オタクと形而上学(旧:山中芸大日記)
愛知県立芸術大学出身のある学生によるブログ。
トランスジェンダー論

このシーンは、女装趣味の彼氏なんて「へんな彼氏」という話から続くもので、「ゆくゆくは結婚したら」と話を飛躍させている訳ですが、あえて無茶を承知で言うと、これはあり得るかも知れないな、と。
つまり家には「その家固有のルール」というものがあって、外では決して通らないことが行われていたりするのです(そして当の家の住人はおかしいと思わないのです)。もちろん「夫が女装する家」は極めて稀だと思いますが、それに劣らぬ奇習は十分あり得るのではないかと。

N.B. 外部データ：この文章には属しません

-- ==== Sys2Proof/Tests/Slice0.lean ====
section
/-! SUPPORT. Small checks of the model against values worked out from the spec's text (its section is named at each group),
and, for every obligation with hypotheses, a concrete case that meets them all (`witness_…`). -/

namespace Sys2Proof.Tests

open Sys2Proof.Machine

/-- The state of an answer, if it is a next state. -/
def after (o : Answer) : Option State :=
  match o with
  | .next t => some t
  | .fault _ => none
  | .refused _ => none

/-- "001234ABCD40", the reference payload (30_encoding.md R96). -/
def refPayload : Payload := #v[0x30, 0x30, 0x31, 0x32, 0x33, 0x34, 0x41, 0x42, 0x43, 0x44, 0x34, 0x30]

/-- "00GG34ABCD40". -/
def nonHexPayload : Payload := #v[0x30, 0x30, 0x47, 0x47, 0x33, 0x34, 0x41, 0x42, 0x43, 0x44, 0x34, 0x30]

/-- "001234abcd41". -/
def badPayload : Payload := #v[0x30, 0x30, 0x31, 0x32, 0x33, 0x34, 0x61, 0x62, 0x63, 0x64, 0x34, 0x31]

/-- Invoked, scanning: the state SI of 95_test_vectors.md. -/
def scanning : State := { State.reset with run := true }

/-- Collecting with `n` characters of payload `p`: the states SC of 95_test_vectors.md. -/
def collecting (p : Payload) (n : FrameLen) : State := { scanning with idle := false, len := n, buf := p }

/-- A frame in progress whose last byte came at `last`, at time `now`, with window `w`. -/
def waiting (last now : Time) (w : CfgWord) : State :=
  { collecting refPayload 5 with lastRxTime := last, now := now, stallWindow := w }

/-! Well-formedness: each check refuses a term -/

theorem test_wf_refuses_skip_of_start : (Instr.rxSkip 0x02).wf = false := by decide
theorem test_wf_refuses_nonascii_of_7F : (Instr.rxNonascii 0x7F).wf = false := by decide
theorem test_wf_refuses_data_of_80 : (Instr.rxData 0x80).wf = false := by decide
theorem test_wf_refuses_data_of_end : (Instr.rxData 0x03).wf = false := by decide
theorem test_wf_accepts_boundaries :
    (Instr.rxSkip 0x03).wf ∧ (Instr.rxNonascii 0x80).wf ∧ (Instr.rxData 0x7F).wf ∧ (Instr.rxData 0x02).wf := by decide

/-! Decoding: words written out bit by bit from 30_encoding.md R83 and R84 -/

theorem test_decode_reset : decode 0b111000000000000000000000#24 = .reset := by decide
theorem test_decode_rxStart : decode 0b000000000000000000000010#24 = .rxStart := by decide
theorem test_decode_rxSkip : decode 0b000000000000000000000011#24 = .rxSkip 0x03 := by decide
theorem test_decode_rxEnd : decode 0b000000000000000100000011#24 = .rxEnd := by decide
theorem test_decode_rxNonascii : decode 0b000000000000000110000000#24 = .rxNonascii 0x80 := by decide
theorem test_decode_rxData : decode 0b000000000000000101111111#24 = .rxData 0x7F := by decide
theorem test_decode_nodata : decode 0b001000000000000000000000#24 = .nodata := by decide
theorem test_decode_tick : decode 0b010000000000000000000000#24 = .tick := by decide
theorem test_decode_invoke : decode 0b011000000000000000000000#24 = .invoke := by decide
theorem test_decode_cfgwr : decode 0b100000010000000000000101#24 = .cfgwr 1 0x0005 := by decide
theorem test_decode_cfgrd : decode 0b101000100000000000000000#24 = .cfgrd 2 := by decide
theorem test_decode_wake : decode 0b110000000000000000000000#24 = .wake := by decide
theorem test_decode_ignores_unnamed_bits :
    decode 0x1FFE02#24 = .rxStart ∧ decode 0x9FFFFF#24 = .cfgwr 3 0xFFFF ∧ decode 0xBFFFFF#24 = .cfgrd 3 := by decide
theorem test_decode_rejects_overlong : decodeNat 0x1000000 = .error .overlongWord := by rfl
theorem test_decodeTableWord : decodeTableWord 24 0x000141 = some (.rxData 0x41) := by decide

/-- The event words of the reference frame (30_encoding.md R96). -/
theorem test_encode_reference_frame :
    encode .rxStart = 0x000002#24 ∧ encode (.rxData 0x44) = 0x000144#24 ∧ encode .rxEnd = 0x000103#24 := by decide
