-- ==== Sys2Proof/Word.lean ====
section
/-! DEFINITION. The word types of the wire formats and registers (spec/00_scope.md R9). -/

namespace Sys2Proof

/-- A byte is 8 bits (R9). -/
abbrev Byte := BitVec 8

/-- The 16-bit registers and fields: offsets, lengths, ports, checksums, EtherType, message ID (R9). -/
abbrev Half := BitVec 16

end Sys2Proof
end

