/-- R302, R312, R320: `LOWPAN.IPHC`. With the next header inline the reconstructed IPv6 header goes to
`SCRATCH[0..40)` and the view to the bytes after the compressed header; with it compressed the NHC byte is read
next (DEDUCED, log 19). -/
def Obligations.IphcReconstructsTheHeader : Prop :=
  ∀ (s : State) (tf : BitVec 2) (nh : BitVec 1) (hl : BitVec 2), s.viewOk →
    (∀ c, iphcDecode tf nh hl s.llSrc s.llDst s.view = .error c →
      exec (.lowpanIphc tf nh hl) s = .next (s.raiseDrop .lowpan c)) ∧
    (∀ h rest, iphcDecode tf nh hl s.llSrc s.llDst s.view = .ok (h, rest) → nh = 0#1 →
      exec (.lowpanIphc tf nh hl) s = .next { s with
        scratch := memWriteBytes 0 (ip6Bytes
          { tc := h.tc, fl := h.fl, plen := BitVec.ofNat 16 rest.length, nh := h.nh, hlim := h.hlim
            src := h.src, dst := h.dst }) s.scratch
        vbase := s.vbase + BitVec.ofNat 16 (s.vlen.toNat - rest.length), vlen := BitVec.ofNat 16 rest.length
        latched := { s.latched with
          iphc := { h with dispatch := s.latched.iphc.dispatch }, udpNhc := false }
        log := s.log ++ [.valid .lowpan], stage := .ipv6, phase := .entry }) ∧
    (∀ h c rest, iphcDecode tf nh hl s.llSrc s.llDst s.view = .ok (h, c :: rest) → nh = 1#1 →
      exec (.lowpanIphc tf nh hl) s = .next { s with
        latched := { s.latched with
          iphc := { h with dispatch := s.latched.iphc.dispatch, nhc := c }, udpNhc := false }
        phase := .nhc }) ∧
    (∀ h, iphcDecode tf nh hl s.llSrc s.llDst s.view = .ok (h, []) → nh = 1#1 →
      exec (.lowpanIphc tf nh hl) s = .next (s.raiseDrop .lowpan .truncated))

/-- R318 with R312 and R320: `NHC.UDP`: ports, checksum and length reconstructed into `SCRATCH[40..48)`, then the
IPv6 header into `SCRATCH[0..40)`. R319: `NHC.OTHER`. That they are steps of their own, the first going on to the
reconstruction and hand-off that R302 performs within `LOWPAN.IPHC`, is the model's reading (DEDUCED, log 19). -/
def Obligations.NhcReconstructsTheUdpHeader : Prop :=
  (∀ (s : State) (c : Byte), s.viewOk →
    (s.latched.iphc.o < s.vlen.toNat → exec (.nhcOther c) s = .next (s.raiseDrop .lowpan .unsupported)) ∧
    (s.vlen.toNat ≤ s.latched.iphc.o → exec (.nhcOther c) s = .next (s.raiseDrop .lowpan .truncated))) ∧
  ∀ (s : State) (c : BitVec 1) (p : BitVec 2), s.viewOk →
    let h := s.latched.iphc
    let n := inlinePortBytes p
    let k := if c = 0#1 then 2 else 0
    ((s.view.drop h.o).length < 1 + n + k → exec (.nhcUdp c p) s = .next (s.raiseDrop .lowpan .truncated)) ∧
    ∀ (b : Byte) (ports ck payload : List Byte), s.view.drop h.o = b :: (ports ++ ck ++ payload) →
      ports.length = n → ck.length = k →
      let ulen := 8 + payload.length
      exec (.nhcUdp c p) s = .next { s with
        scratch := memWriteBytes 0 (ip6Bytes
            { tc := h.tc, fl := h.fl, plen := BitVec.ofNat 16 ulen, nh := 17#8, hlim := h.hlim
              src := h.src, dst := h.dst })
          (memWriteBytes 40 (bytesBE 2 (portsOfInline p ports).1 ++ bytesBE 2 (portsOfInline p ports).2
            ++ bytesBE 2 ulen ++ (if c = 0#1 then ck else [0x00#8, 0x00#8])) s.scratch)
        vbase := s.vbase + BitVec.ofNat 16 (s.vlen.toNat - payload.length), vlen := BitVec.ofNat 16 payload.length
        latched := { s.latched with
          iphc := { h with nh := 17#8, o := s.vlen.toNat - payload.length }, udpNhc := true }
        log := s.log ++ [.valid .lowpan], stage := .ipv6, phase := .entry }

/-- R332: decompression of a compressed header and message, by the operations of stage `LOWPAN`, gives the IPv6
header in `SCRATCH[0..40)` and the message as `U`, for every header record, message and pair of 802.15.4
addresses. -/
def Obligations.DecompressionInvertsCompression : Prop :=
  ∀ (s : State) (r : Ip6Rec) (upper : List Byte),
    Inv s → s.cfg.link = .lowpan → s.stage = .lowpan → s.phase = .entry → s.host = [] →
    r.plen.toNat = upper.length → s.view = iphcCompress r upper s.llSrc s.llDst →
    ∃ n t, n ≤ 3 ∧ Host.Core.run Sys2Proof.core n s = .next t ∧ t.stage = .ipv6 ∧
      t.scratchRead 0 40 = ip6Bytes r ∧ t.upper = upper ∧ t.log = s.log ++ [.valid .lowpan]

/-- R231, R239, R107: the IPv6 field extraction inverts the serialisation, which has version 6. -/
def Obligations.Ip6FieldsInvertSerialisation : Prop :=
  ∀ (r : Ip6Rec) (payload : List Byte), (ip6Bytes r).length = 40 ∧ ip6Version (ip6Bytes r ++ payload) = 6#4 ∧
    ip6Fields (ip6Bytes r ++ payload) = r

/-! ## The response -/

/-- R407, R408, R179, R330: the response frame for each pair of link and record, byte for byte, with the
link-layer destination from the cache or, on a miss, from the frame. R406 says that no other pair occurs: there
the model stops by name (log 16). And R325 to R328: what `iphc_compress` makes of a header and its message, the two
base bytes and the form of each field case by case in the order of the rules, the first case that holds taken. -/
def Obligations.ResponseFrameIsResolvedAndFramed : Prop :=
  (∀ (tc : Byte) (fl : BitVec 20),
    let ecn := tc.toNat % 4
    let dscp := tc.toNat / 4
    compressTf tc fl =
      if tc = 0#8 ∧ fl = 0#20 then (3#2, [])
      else if fl = 0#20 then (2#2, [BitVec.ofNat 8 (64 * ecn + dscp)])
      else if dscp = 0 then (1#2, bytesBE 3 (ecn * 2 ^ 22 + fl.toNat))
      else (0#2, [BitVec.ofNat 8 (64 * ecn + dscp)] ++ bytesBE 3 fl.toNat)) ∧
  (∀ hlim : Byte, compressHlim hlim =
    if hlim.toNat = 1 then (1#2, []) else if hlim.toNat = 64 then (2#2, [])
    else if hlim.toNat = 255 then (3#2, []) else (0#2, [hlim])) ∧
  (∀ (a : List Byte) (ll : LlAddr), a.length = 16 →
    let local_ := slice a 0 8 = [0xFE#8, 0x80#8, 0x00#8, 0x00#8, 0x00#8, 0x00#8, 0x00#8, 0x00#8]
    let short := slice a 8 14 = [0x00#8, 0x00#8, 0x00#8, 0xFF#8, 0xFE#8, 0x00#8]
    let zero : Nat → Nat → Prop := fun i j => ∀ b ∈ slice a i j, b = 0x00#8
    ((∀ b ∈ a, b = 0x00#8) → compressSrc a ll = (1#1, 0#2, [])) ∧
    (¬ (∀ b ∈ a, b = 0x00#8) → local_ → slice a 8 16 = iid ll → compressSrc a ll = (0#1, 3#2, [])) ∧
    (local_ → slice a 8 16 ≠ iid ll → short → compressSrc a ll = (0#1, 2#2, slice a 14 16)) ∧
    (local_ → slice a 8 16 ≠ iid ll → ¬ short → compressSrc a ll = (0#1, 1#2, slice a 8 16)) ∧
    (¬ (∀ b ∈ a, b = 0x00#8) → ¬ local_ → compressSrc a ll = (0#1, 0#2, a)) ∧
    (byteAt a 0 = 0xFF#8 → byteAt a 1 = 0x02#8 → zero 2 15 → compressDst a ll = (1#1, 3#2, slice a 15 16)) ∧
    (byteAt a 0 = 0xFF#8 → ¬ (byteAt a 1 = 0x02#8 ∧ zero 2 15) → zero 2 13 →
      compressDst a ll = (1#1, 2#2, slice a 1 2 ++ slice a 13 16)) ∧
    (byteAt a 0 = 0xFF#8 → ¬ zero 2 13 → zero 2 11 →
      compressDst a ll = (1#1, 1#2, slice a 1 2 ++ slice a 11 16)) ∧
    (byteAt a 0 = 0xFF#8 → ¬ zero 2 11 → compressDst a ll = (1#1, 0#2, a)) ∧
    (local_ → slice a 8 16 = iid ll → compressDst a ll = (0#1, 3#2, [])) ∧
    (local_ → slice a 8 16 ≠ iid ll → short → compressDst a ll = (0#1, 2#2, slice a 14 16)) ∧
    (local_ → slice a 8 16 ≠ iid ll → ¬ short → compressDst a ll = (0#1, 1#2, slice a 8 16)) ∧
    (byteAt a 0 ≠ 0xFF#8 → ¬ local_ → compressDst a ll = (0#1, 0#2, a))) ∧
  (∀ (sport dport : Half) (check data : List Byte) (l0 l1 : Byte), check.length = 2 →
    let s := sport.toNat
    let d := dport.toNat
    compressUdp (toBE 2 sport ++ toBE 2 dport ++ [l0, l1] ++ check ++ data) =
      (if 0xF0B0 ≤ s ∧ s ≤ 0xF0BF ∧ 0xF0B0 ≤ d ∧ d ≤ 0xF0BF then
        [0xF3#8, BitVec.ofNat 8 (16 * (s - 0xF0B0) + (d - 0xF0B0))]
      else if 0xF000 ≤ d ∧ d ≤ 0xF0FF then [0xF1#8] ++ toBE 2 sport ++ [BitVec.ofNat 8 (d - 0xF000)]
      else if 0xF000 ≤ s ∧ s ≤ 0xF0FF then [0xF2#8, BitVec.ofNat 8 (s - 0xF000)] ++ toBE 2 dport
      else [0xF0#8] ++ toBE 2 sport ++ toBE 2 dport) ++ check ++ data) ∧
  (∀ (r : Ip6Rec) (upper : List Byte) (lls lld : LlAddr),
    let tf := compressTf r.tc r.fl
    let hop := compressHlim r.hlim
    let src := compressSrc (toBE 16 r.src) lls
    let dst := compressDst (toBE 16 r.dst) lld
    let base : Nat → List Byte := fun nh =>
      [BitVec.ofNat 8 (0x60 + 8 * tf.1.toNat + 4 * nh + hop.1.toNat),
        BitVec.ofNat 8 (64 * src.1.toNat + 16 * src.2.1.toNat + 8 * dst.1.toNat + dst.2.1.toNat)]
    let udp := r.nh = 17#8 ∧ 8 ≤ upper.length ∧ beNat (slice upper 4 6) = upper.length
    (udp → iphcCompress r upper lls lld = base 1 ++ tf.2 ++ hop.2 ++ src.2.2 ++ dst.2.2 ++ compressUdp upper) ∧
    (¬ udp → iphcCompress r upper lls lld = base 0 ++ tf.2 ++ [r.nh] ++ hop.2 ++ src.2.2 ++ dst.2.2 ++ upper)) ∧
  ∀ s : State,
    (∀ ip pkt m, s.cfg.link = .eth → s.latched.resp = some (.arp ip pkt) →
      (match cacheLookup ip s.arp with
        | some a => LlAddr.mac48 a
        | none => s.llSrc) = .mac48 m →
      s.frame = some (toBE 6 m ++ toBE 6 s.cfg.mac ++ [0x08#8, 0x06#8] ++ pkt)) ∧
    (∀ pkt m, s.cfg.link = .eth → s.latched.resp = some (.ip4 pkt) →
      (match cacheLookup s.latched.ip4.src s.arp with
        | some a => LlAddr.mac48 a
        | none => s.llSrc) = .mac48 m →
      s.frame = some (toBE 6 m ++ toBE 6 s.cfg.mac ++ [0x08#8, 0x00#8] ++ pkt)) ∧
    (∀ r upper m, s.cfg.link = .eth → s.latched.resp = some (.ip6 r upper) →
      (cacheLookup r.dst s.nbr).getD s.llSrc = .mac48 m →
      s.frame = some (toBE 6 m ++ toBE 6 s.cfg.mac ++ [0x86#8, 0xDD#8] ++ ip6Bytes r ++ upper)) ∧
    (∀ r upper e, s.cfg.link = .lowpan → s.latched.resp = some (.ip6 r upper) →
      (cacheLookup r.dst s.nbr).getD s.llSrc = .ext e →
      s.frame = some ([0x41#8, 0xCC#8, s.dsn] ++ toLE 2 s.panSrc ++ (toBE 8 e).reverse
        ++ (toBE 8 s.cfg.ext).reverse ++ iphcCompress r upper (.ext s.cfg.ext) (.ext e))) ∧
    (∀ r upper a, s.cfg.link = .lowpan → s.latched.resp = some (.ip6 r upper) →
      (cacheLookup r.dst s.nbr).getD s.llSrc = .short a →
      s.frame = some ([0x41#8, 0xC8#8, s.dsn] ++ toLE 2 s.panSrc ++ (toBE 2 a).reverse
        ++ (toBE 8 s.cfg.ext).reverse ++ iphcCompress r upper (.ext s.cfg.ext) (.short a))) ∧
    (s.latched.resp = none ∨ (∃ r, s.latched.resp = some r ∧ r.fits s.cfg.link = false) →
      exec .build s = .fault .noBuildCase)
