-- ==== Sys2Proof/Laws/Bytes.lean ====
section
/-! SUPPORT. Byte strings and their integers: lengths and round trips. -/

namespace Sys2Proof.Machine

@[simp] theorem bytesBE_length (n v : Nat) : (bytesBE n v).length = n := by
  induction n generalizing v with
  | zero => rfl
  | succ n ih => simp [bytesBE, ih]

@[simp] theorem bytesLE_length (n v : Nat) : (bytesLE n v).length = n := by simp [bytesLE]

@[simp] theorem toBE_length (n : Nat) {w : Nat} (v : BitVec w) : (toBE n v).length = n := by simp [toBE]

@[simp] theorem toLE_length (n : Nat) {w : Nat} (v : BitVec w) : (toLE n v).length = n := by simp [toLE]

@[simp] theorem zeros_length (n : Nat) : (zeros n).length = n := by simp [zeros]

@[simp] theorem slice_length (s : List Byte) (a b : Nat) : (slice s a b).length = min (b - a) (s.length - a) := by
  simp [slice]

theorem patch_length {s v : List Byte} {off : Nat} (h : off + v.length ≤ s.length) :
    (patch s off v).length = s.length := by
  simp [patch]; omega

theorem beFrom_eq (acc : Nat) (bs : List Byte) : beFrom acc bs = acc * 256 ^ bs.length + beFrom 0 bs := by
  induction bs generalizing acc with
  | nil => simp [beFrom]
  | cons b bs ih =>
    rw [beFrom, ih, beFrom, ih (256 * 0 + b.toNat), List.length_cons, Nat.pow_succ]
    ring

@[simp] theorem beNat_nil : beNat [] = 0 := by rfl

@[simp] theorem beNat_cons (b : Byte) (bs : List Byte) :
    beNat (b :: bs) = b.toNat * 256 ^ bs.length + beNat bs := by
  unfold beNat
  rw [beFrom, beFrom_eq]
  simp

theorem beNat_lt (bs : List Byte) : beNat bs < 256 ^ bs.length := by
  induction bs with
  | nil => simp
  | cons b bs ih =>
    have hb := b.isLt
    have : b.toNat * 256 ^ bs.length ≤ 255 * 256 ^ bs.length := Nat.mul_le_mul_right _ (by omega)
    simp only [beNat_cons, List.length_cons, Nat.pow_succ]
    omega

theorem beNat_append (a b : List Byte) : beNat (a ++ b) = beNat a * 256 ^ b.length + beNat b := by
  induction a with
  | nil => simp
  | cons x a ih => simp [ih, Nat.pow_add, Nat.add_mul, Nat.mul_assoc, Nat.add_assoc]

/-- Reading back a stored field gives its low `8n` bits. -/
theorem beNat_bytesBE (n v : Nat) : beNat (bytesBE n v) = v % 256 ^ n := by
  induction n with
  | zero => simp [bytesBE, Nat.mod_one]
  | succ n ih =>
    have h8 : (2 : Nat) ^ 8 = 256 := rfl
    simp only [bytesBE, beNat_cons, bytesBE_length, BitVec.toNat_ofNat, ih, h8]
    rw [Nat.pow_succ, Nat.mod_mul, Nat.mul_comm (v / 256 ^ n % 256), Nat.add_comm]

/-- Storing what was read from `n` bytes gives the bytes again. -/
theorem bytesBE_beNat (bs : List Byte) : bytesBE bs.length (beNat bs) = bs := by
  induction bs with
  | nil => rfl
  | cons b bs ih =>
    have hlt := beNat_lt bs
    have key : ∀ n k v, bytesBE n (k * 256 ^ n + v) = bytesBE n v := by
      intro n
      induction n with
      | zero => intros; rfl
      | succ n ihn =>
        intro k v
        simp only [bytesBE]
        congr 1
        · apply BitVec.eq_of_toNat_eq
          simp only [BitVec.toNat_ofNat, Nat.reducePow]
          rw [Nat.pow_succ, Nat.mul_comm (256 ^ n) 256, ← Nat.mul_assoc, Nat.add_comm,
            Nat.add_mul_div_right _ _ (Nat.pow_pos (by decide))]
          omega
        · have := ihn (k * 256) v
          rw [Nat.pow_succ, Nat.mul_comm (256 ^ n) 256, ← Nat.mul_assoc]
          exact this
    simp only [List.length_cons, bytesBE, beNat_cons]
    congr 1
    · apply BitVec.eq_of_toNat_eq
      have hb := b.isLt
      simp only [BitVec.toNat_ofNat, Nat.reducePow]
      rw [Nat.add_comm, Nat.add_mul_div_right _ _ (Nat.pow_pos (by decide)), Nat.div_eq_of_lt hlt]
      omega
    · rw [key, ih]

theorem ofBE_toBE {n w : Nat} (h : w = 8 * n) (v : BitVec w) : ofBE w (toBE n v) = v := by
  subst h
  apply BitVec.eq_of_toNat_eq
  have hp : 256 ^ n = 2 ^ (8 * n) := by rw [Nat.pow_mul]
  simp only [ofBE, toBE, BitVec.toNat_ofNat, beNat_bytesBE, hp, Nat.mod_mod]
  exact Nat.mod_eq_of_lt v.isLt

theorem toBE_ofBE {n w : Nat} (h : w = 8 * n) {bs : List Byte} (hl : bs.length = n) : toBE n (ofBE w bs) = bs := by
  subst h hl
  have hp : 256 ^ bs.length = 2 ^ (8 * bs.length) := by rw [Nat.pow_mul]
  have hlt := beNat_lt bs
  simp only [toBE, ofBE, BitVec.toNat_ofNat]
  rw [Nat.mod_eq_of_lt (by rwa [← hp]), bytesBE_beNat]

theorem ofLE_toLE {n w : Nat} (h : w = 8 * n) (v : BitVec w) : ofLE w (toLE n v) = v := by
  have := ofBE_toBE h v
  simpa [ofLE, toLE, leNat, bytesLE, ofBE, toBE] using this

end Sys2Proof.Machine
end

そして、そんな家庭を持つ気になれるかどうかは大問題ですが、受け入れてしまえば、家の中でやってる分には大きな問題は発生しないでしょう、多分。
そう考えると、「男が女装すること」自体は、場面によっては必ずしも重大問題ではない、とも考えられます。歌舞伎の女形(おやま)というものもありますし。
それはそういう職業だからであって、趣味でやったら変に思われる――という説明もあり得ますが、なぜその職業では良いのか、という疑問は残ります。職に貴賎はないと言ったところで、世間の目が厳しい職業というのもあるでしょうに。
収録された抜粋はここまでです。